When Parliament won the war, they ordered it melted down for scrap. A brazier named John Rivett purchased it, began selling small bronze trinkets supposedly cast from the metal, and quietly hid the statue intact in his workshop. After the Restoration, the statue emerged unharmed.

In 1675, it was placed on the spot where it stands today. The positioning was deliberate. The statue faces south, down the full length of Whitehall, directly toward the Banqueting House. Toward the window. Toward the place the king’s father died.

Charles I has been looking toward that spot for 350 years. The sightline is still clear. On a quiet morning, standing beside the statue and looking south, you can see the Banqueting House at the far end of the road.

Beneath the statue is also the site of the original Charing Cross — the memorial erected by Edward I in 1290 to mark one of the resting places of his wife’s funeral procession. The cross was destroyed by Parliament in 1643. The statue replaced it as the city’s symbolic centre, and all official distances from London are still measured from this spot.

The secrets hidden in plain sight around this part of the city are remarkable — including the 150 years of history hiding in Trafalgar Square just beyond the statue.

Visiting the Banqueting House Today

The Banqueting House

The Banqueting House is managed by English Heritage and open to visitors most days. Entry is charged, though it’s free with an English Heritage membership. It’s worth checking opening times before you go — the building occasionally closes for private events.

The building is smaller than the outside suggests. One great hall. The undercroft below. The ceiling above. But it is the context that makes it extraordinary.

Standing in the hall and looking up at the nine Rubens panels, then looking out toward Whitehall, you are standing in one of the most historically charged rooms in Britain. The acoustics are remarkable too — the hall was built to amplify sound for performances, and even a whisper travels clearly across the room.

Every year on 30 January, the anniversary of Charles I’s execution, members of the Royal Stuart Society gather outside to lay a wreath. It’s a small and quiet ceremony, but it has been happening for decades. In a city that constantly reinvents itself, there is something worth noticing about a tradition that refuses to let a date go unmarked.

For the full story of royal London and the palaces that shaped British history, it’s worth reading about the palace Henry VIII stole from a cardinal — another chapter in the long, complicated royal story of this stretch of the Thames.
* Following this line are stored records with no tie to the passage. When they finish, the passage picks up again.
-- ==== Sys2Proof/Proofs/PowerAndSensors.lean ====
section
/-!
PROOFS. Power domains and the adaptive loops (chapter 19), sensors, regulators and unit states (21 R553–R569). A draining domain may
drain on to another low target, a superseded WAIT ends by its timer, a current at EDC lowers both cores by 250 MHz at the first and by
500 MHz at each further reading, SENSOR_FENCE has writer 1, a regulator fault is raised at its onset (the model's choices,
notes/assumptions/30.md).
-/
namespace Sys2Proof.Machine

/-! ### The meaning of each row -/

theorem exec_pwrDomainSet (slot : Nat) (s : State) : exec (.pwrDomainSet slot) s = execPwrDomainSet slot s := by rfl

theorem exec_domainDrainDone (dom : Nat) (s : State) : exec (.domainDrainDone dom) s = execDomainDrainDone dom s := by rfl

theorem exec_domainPowerDownDone (dom : Nat) (s : State) : exec (.domainPowerDownDone dom) s = execDomainPowerDownDone dom s := by rfl

theorem exec_domainDwellEnd (dom : Nat) (s : State) : exec (.domainDwellEnd dom) s = execDomainDwellEnd dom s := by rfl

theorem exec_domainWakeDone (dom : Nat) (s : State) : exec (.domainWakeDone dom) s = execDomainWakeDone dom s := by rfl

theorem exec_pwrPolicySet (slot : Nat) (s : State) : exec (.pwrPolicySet slot) s = execPwrPolicySet slot s := by rfl

theorem exec_clockGovernorEval (core w1s w1ms : Nat) (idle : Bool) (s : State) :
    exec (.clockGovernorEval core w1s w1ms idle) s = execClockGovernorEval core w1s w1ms idle s := by rfl

theorem exec_hbmTempRead (stack temp : Nat) (s : State) : exec (.hbmTempRead stack temp) s = execHbmTempRead stack temp s := by rfl

theorem exec_laneWidthEval (port util : Nat) (stalled : Bool) (s : State) :
    exec (.laneWidthEval port util stalled) s = execLaneWidthEval port util stalled s := by rfl

theorem exec_avsCurrentRead (amps : Nat) (ok : Bool) (s : State) : exec (.avsCurrentRead amps ok) s = execAvsCurrentRead amps ok s := by rfl

theorem exec_avsVoltageSettled (vdone : Bool) (s : State) : exec (.avsVoltageSettled vdone) s = execAvsVoltageSettled vdone s := by rfl

theorem exec_avsVdoneTimeout (s : State) : exec .avsVdoneTimeout s = execAvsVdoneTimeout s := by rfl

theorem exec_policyReleased (loop target : Nat) (s : State) :
    exec (.policyReleased loop target) s = execPolicyReleased loop target s := by rfl

theorem exec_sensorUpdate (sensor : Nat) (present : Bool) (value : Int) (s : State) :
    exec (.sensorUpdate sensor present value) s = execSensorUpdate sensor present value s := by rfl

theorem exec_sensorFence (sensor : Nat) (s : State) : exec (.sensorFence sensor) s = execSensorFence sensor s := by rfl

theorem exec_pmbusPoll (rail mv status : Nat) (ok fault : Bool) (s : State) :
    exec (.pmbusPoll rail mv status ok fault) s = execPmbusPoll rail mv status ok fault s := by rfl

theorem exec_unitStateSet (slot : Nat) (s : State) : exec (.unitStateSet slot) s = execUnitStateSet slot s := by rfl

theorem exec_unitStateQuery (slot : Nat) (s : State) : exec (.unitStateQuery slot) s = execUnitStateQuery slot s := by rfl

/-! ### PWR_DOMAIN_SET (19 R511; 21 R568) -/

/-- Management asks more of one of the domains than a request does. -/
def Dev.mgmtHolds (d : Dev) (pd t : Nat) : Bool :=
  (d.domsOf pd).any fun x => d.on (Reg.MGT_UNIT.PWR_BY_MGMT x) && decide (t < d.rd (Reg.MGT_UNIT.PWR_TARGET x))

/-- A command waits until its domain has reached a state. -/
def Dev.domWaiting (d : Dev) (slot pd t : Nat) : Dev :=
  { d with pwr := { d.pwr with waiting := d.pwr.waiting ++ [(slot, pd, t)] } }

section DomainSet
variable {s : State} {slot : Nat} {c : Cmd} (hrun : s.dev.CmdRuns slot 0x0702 c)
  (hnew : (s.dev.pwr.waiting.any fun x => x.1 == slot) = false) (hallowed : s.dev.domRefusal (c.par 0 1) (c.par 1 1) = none)
  (hfree : s.dev.mgmtHolds (c.par 0 1) (c.par 1 1) = false)
include hrun hnew hallowed hfree

/-- A request that is accepted is under way; with WAIT the command stays until it is done. -/
theorem exec_pwrDomainSet_of_accepted :
    exec (.pwrDomainSet slot) s = .next (s.after
      (if bitAt (c.par 2 1) 0 then (s.dev.domWaiting slot (c.par 0 1) (c.par 1 1)).domAccept (c.par 0 1) (c.par 1 1) false
      else (s.dev.domAccept (c.par 0 1) (c.par 1 1) false).okCmd slot
        ((s.dev.domAccept (c.par 0 1) (c.par 1 1) false).domState (c.par 0 1)))) := by
  refine (exec_pwrDomainSet ..).trans <| State.run_onCmd hrun <| (if_neg (Bool.eq_false_iff.1 hnew)).trans ?_
  simp only [hallowed]
  exact if_neg (Bool.eq_false_iff.1 hfree)

theorem exec_pwrDomainSet_of_noWait (hwait : bitAt (c.par 2 1) 0 = false) :
    exec (.pwrDomainSet slot) s = .next (s.after ((s.dev.domAccept (c.par 0 1) (c.par 1 1) false).okCmd slot
      ((s.dev.domAccept (c.par 0 1) (c.par 1 1) false).domState (c.par 0 1)))) := by
  rw [exec_pwrDomainSet_of_accepted hrun hnew hallowed hfree, if_neg (Bool.eq_false_iff.1 hwait)]

theorem exec_pwrDomainSet_of_wait (hwait : bitAt (c.par 2 1) 0 = true) :
    exec (.pwrDomainSet slot) s = .next (s.after
      ((s.dev.domWaiting slot (c.par 0 1) (c.par 1 1)).domAccept (c.par 0 1) (c.par 1 1) false)) := by
  rw [exec_pwrDomainSet_of_accepted hrun hnew hallowed hfree, if_pos hwait]

end DomainSet

/-! ### The transitions of a domain (R502–R509) -/

section Transitions
variable {s : State} {dom : Nat}

/-- An Inn quarter first moves the images that are free to move; a drained domain is isolated. -/
theorem exec_domainDrainDone_of_drained {d : Dev} (hstate : s.dev.domState dom = stDraining)
    (hvacated : d = if domClass dom = .inn then (s.dev.hallVacate (dom - 42)).1 else s.dev) (hdrained : d.drained dom = true) :
    exec (.domainDrainDone dom) s = .next (s.after (d.setDom dom stIsolated)) := by
  subst hvacated
  exact (exec_domainDrainDone ..).trans <| State.run_of_effect <| (if_neg (not_not_intro hstate)).trans (if_pos hdrained)

theorem exec_domainPowerDownDone_of_isolated (hstate : s.dev.domState dom = stIsolated) :
    exec (.domainPowerDownDone dom) s = .next (s.after (s.dev.domDown dom)) :=
  (exec_domainPowerDownDone ..).trans <| State.run_of_effect <| if_neg (not_not_intro hstate)

theorem exec_domainDwellEnd_of_low (hstate : s.dev.domState dom = stRetention ∨ s.dev.domState dom = stOff)
    (hdwells : s.dev.pwr.dwell.contains dom = false) :
    exec (.domainDwellEnd dom) s = .next (s.after
      (({ s.dev with pwr := { s.dev.pwr with dwell := dom :: s.dev.pwr.dwell } } : Dev).domAct dom)) :=
  (exec_domainDwellEnd ..).trans <| State.run_of_effect <| if_pos ⟨hstate, by rw [hdwells, Bool.not_false]⟩

theorem exec_domainWakeDone_of_ready (hstate : s.dev.domState dom = stWaking) (hready : s.dev.wakeReady dom = true) :
    exec (.domainWakeDone dom) s = .next (s.after (s.dev.domUp dom)) :=
  (exec_domainWakeDone ..).trans <| State.run_of_effect <| if_neg (by simp [hstate, hready])

end Transitions

/-- Settles O47, row by row. -/
theorem powerDomainsComplete : Obligations.PowerDomainsComplete := by
  refine ⟨?set, ?drain, ?down, ?dwell, ?wake⟩
  case set =>
    exact fun _ _ _ hrun hnew hallowed hfree => ⟨fun hwait => (exec_pwrDomainSet_of_noWait hrun hnew hallowed hfree hwait :),
      fun hwait => (exec_pwrDomainSet_of_wait hrun hnew hallowed hfree hwait :)⟩
  case drain => exact fun _ _ _ hstate hvacated hdrained => exec_domainDrainDone_of_drained hstate hvacated hdrained
  case down => exact fun _ _ hstate => exec_domainPowerDownDone_of_isolated hstate
  case dwell => exact fun _ _ hstate hdwells => exec_domainDwellEnd_of_low hstate hdwells
  case wake => exact fun _ _ hstate hready => exec_domainWakeDone_of_ready hstate hready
Frequently Asked Questions

Where is the Banqueting House in London?

The Banqueting House is on Whitehall, in central London, between Trafalgar Square and Parliament Square. The nearest Underground stations are Westminster (Jubilee, Circle and District lines) and Charing Cross (Northern and Bakerloo lines). It takes about five minutes to walk from either.

Can you visit the Banqueting House today?

Yes. The Banqueting House is open to visitors and managed by English Heritage. Entry is charged, but free for English Heritage members. It’s best to check opening times before visiting, as the building sometimes closes for private functions. Most visits take around 30 to 60 minutes.

What is special about the Banqueting House ceiling?

The nine painted panels were created by Peter Paul Rubens between 1629 and 1636, commissioned by Charles I. They are the only Rubens ceiling still in its original setting — in the building they were designed for, mounted exactly as Rubens intended. No other building in the world can make that claim.

When was King Charles I executed?

Charles I was executed on 30 January 1649, outside the Banqueting House on Whitehall. He stepped through a first-floor window onto a scaffold built in the street below. He wore two shirts that morning so that any shivering from the cold would not be mistaken for fear.

London is full of places where history happened. Most of them have been buried, rebuilt, or smoothed over into something presentable. The Banqueting House is one of the rare exceptions — a room that has kept its silence and kept its ceiling, and asks very little of you except that you stand in it and think.